▶ Records for the exercise:
-- ==== Sys2Proof/Machine/Operands.lean ====
section
/-! DEFINITION. The operands of management commands, decoded from the fields their frames carry, with the range checks
of their owning rules (R4, R69, R132, R166, R169, R171, R174). -/

namespace Sys2Proof.Machine

/-- A window number field; none above 11 (R174). -/
def windowOf (b : Byte) : Option WinId := if h : b.toNat < 12 then some ⟨b.toNat, h⟩ else none

/-- The target of READ-COUNTERS, CLEAR-COUNTERS and ACK-EVENTS: one window or the device (R169, R171). -/
inductive Target where
  | window (w : WinId)
  | device
  deriving DecidableEq, Repr

/-- A selector or target field: 0 to 11 a window, 0xFF the device, any other value out of range (R174). -/
def targetOf (b : Byte) : Option Target := if b = 0xFF then some .device else (windowOf b).map .window

/-! ### DEFINE (R4) -/

/-- A class field with its budget field (R4): no budget for STRICT and POSTED; for PERIODIC 32 to 4096 and not less than
the packet size. -/
def classOf (code : Byte) (budget packetSize : Nat) : Option WindowClass :=
  if code = 0 then (if budget = 0 then some .strict else none)
  else if code = 1 then (if budget = 0 then some .posted else none)
  else if code = 2 then
    (if 32 ≤ budget ∧ budget ≤ 4096 ∧ packetSize ≤ budget then some (.periodic budget) else none)
  else none

/-- A short policy field; under ERROR the fill byte is not recorded (R4). -/
def shortPolicyOf (code fill : Byte) : Option ShortPolicy :=
  if code = 0 then some (.fill fill) else if code = 1 then some .error else none

/-- The four packet sizes (section 1.1). -/
def packetSizeOk (n : Nat) : Bool := n = 32 || n = 64 || n = 128 || n = 256

/-- The range checks of R4 on base, size and far base. -/
def rangesOk (p : DefineParams) : Bool :=
  p.base.toNat % 1024 = 0 && p.base.toNat + p.size.toNat ≤ 2 ^ 40 &&
    p.size.toNat ≠ 0 && p.size.toNat % 1024 = 0 && p.size.toNat ≤ 2 ^ 30 &&
    p.farBase.toNat % 1024 = 0 && p.farBase.toNat + p.size.toNat ≤ 2 ^ 32

/-- The range checks of R4 on packet size, NAK interval and strike limit. -/
def settingsOk (p : DefineParams) : Bool :=
  packetSizeOk p.packetSize.toNat && 1 ≤ p.nakInterval.toNat && p.nakInterval.toNat ≤ 1023 &&
    1 ≤ p.strikeLimit.toNat && p.strikeLimit.toNat ≤ 7

/-- The definition that DEFINE's parameters give; none when R4 refuses them BAD_PARAM. -/
def definitionFrom (p : DefineParams) : Option Definition :=
  match classOf p.cls p.budget.toNat p.packetSize.toNat, shortPolicyOf p.shortPolicy p.fillByte with
  | some cls, some short =>
    if rangesOk p && settingsOk p then
      some { base := p.base, size := p.size.toNat, farBase := p.farBase, cls := cls,
             packetSize := p.packetSize.toNat, shortPolicy := short, nakInterval := p.nakInterval.toNat,
             nakLimit := p.nakLimit.toNat, strikeLimit := p.strikeLimit.toNat }
    else none
  | _, _ => none

/-- Whether two upstream ranges share an address (R5). -/
def Definition.overlaps (a b : Definition) : Bool :=
  max a.base.toNat b.base.toNat < min (a.base.toNat + a.size) (b.base.toNat + b.size)

/-- Whether a new definition of a window meets the range of another window that is not UNUSED (R5). -/
def State.overlapsOther (s : State) (w : WinId) (d : Definition) : Bool :=
  allWindows.any fun v => v != w && (s.win v).state != .unused &&
    match (s.win v).defn with
    | some e => d.overlaps e
    | none => false

/-! ### SET-LINK (R132) -/

/-- The link parameters in force after a SET-LINK. -/
structure LinkSettings where
  mode          : LinkMode
  cycleLength   : Nat
  keepAlive     : Nat
  responseLimit : Nat
  recoveryLimit : Nat
  waitLimit     : Nat
  deriving DecidableEq, Repr

/-- A mode field (spec/11_formats.md). -/
def modeOf (code : Byte) : Option LinkMode := if code = 0 then some .cycled else if code = 1 then some .free else none

/-- SET-LINK's parameters; none when one of them is out of range (check 1 of R132, R88, R148, R35). -/
def linkSettingsFrom (p : LinkParams) : Option LinkSettings :=
  match modeOf p.mode with
  | none => none
  | some m =>
    if 100 ≤ p.cycleLength.toNat ∧ p.cycleLength.toNat ≤ 2000 ∧ 1 ≤ p.keepAlive.toNat ∧ p.keepAlive.toNat ≤ 15 ∧
        2 ≤ p.responseLimit.toNat ∧ 1 ≤ p.recoveryLimit.toNat ∧ p.recoveryLimit.toNat ≤ 1000 then
      some { mode := m, cycleLength := p.cycleLength.toNat, keepAlive := p.keepAlive.toNat,
             responseLimit := p.responseLimit.toNat, recoveryLimit := p.recoveryLimit.toNat,
             waitLimit := p.waitLimit.toNat }
    else none

/-! ### Sets of kinds (R166, R169, R174) -/

/-- A window kind set field; none with a bit set above bit 5. -/
def windowKindsOf (v : Nat) : Option WindowKinds := if v < 64 then some (BitVec.ofNat 6 v) else none

/-- A device kind set field; none with a bit set above bit 8. -/
def deviceKindsOf (v : Nat) : Option DeviceKinds := if v < 512 then some (BitVec.ofNat 9 v) else none

/-! ### LAYOUT (R69) -/

/-- The twelve page counts as numbers. -/
def pageCounts (counts : Vector Byte 12) : List Nat := allWindows.map fun w => counts[w].toNat

/-- Each of the twelve counts is from 0 to 32 (check 1 of R69). -/
def countsInRange (counts : Vector Byte 12) : Bool := (pageCounts counts).all fun n => n ≤ Config.maxPages

/-- Every window is UNUSED or DEFINED (check 2 of R69): no window claims its range. -/
def State.noneClaims (s : State) : Bool := allWindows.all fun w => !(s.win w).state.claims

end Sys2Proof.Machine
end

▶ Assigned task: The response must consist solely of the lines from the top of the records through the line holding "11 (R174). -/", copied word for word.

▶ Your response:
-- ==== Sys2Proof/Machine/Operands.lean ====
section
/-! DEFINITION. The operands of management commands, decoded from the fields their frames carry, with the range checks
of their owning rules (R4, R69, R132, R166, R169, R171, R174). -/

namespace Sys2Proof.Machine

/-- A window number field; none above 11 (R174). -/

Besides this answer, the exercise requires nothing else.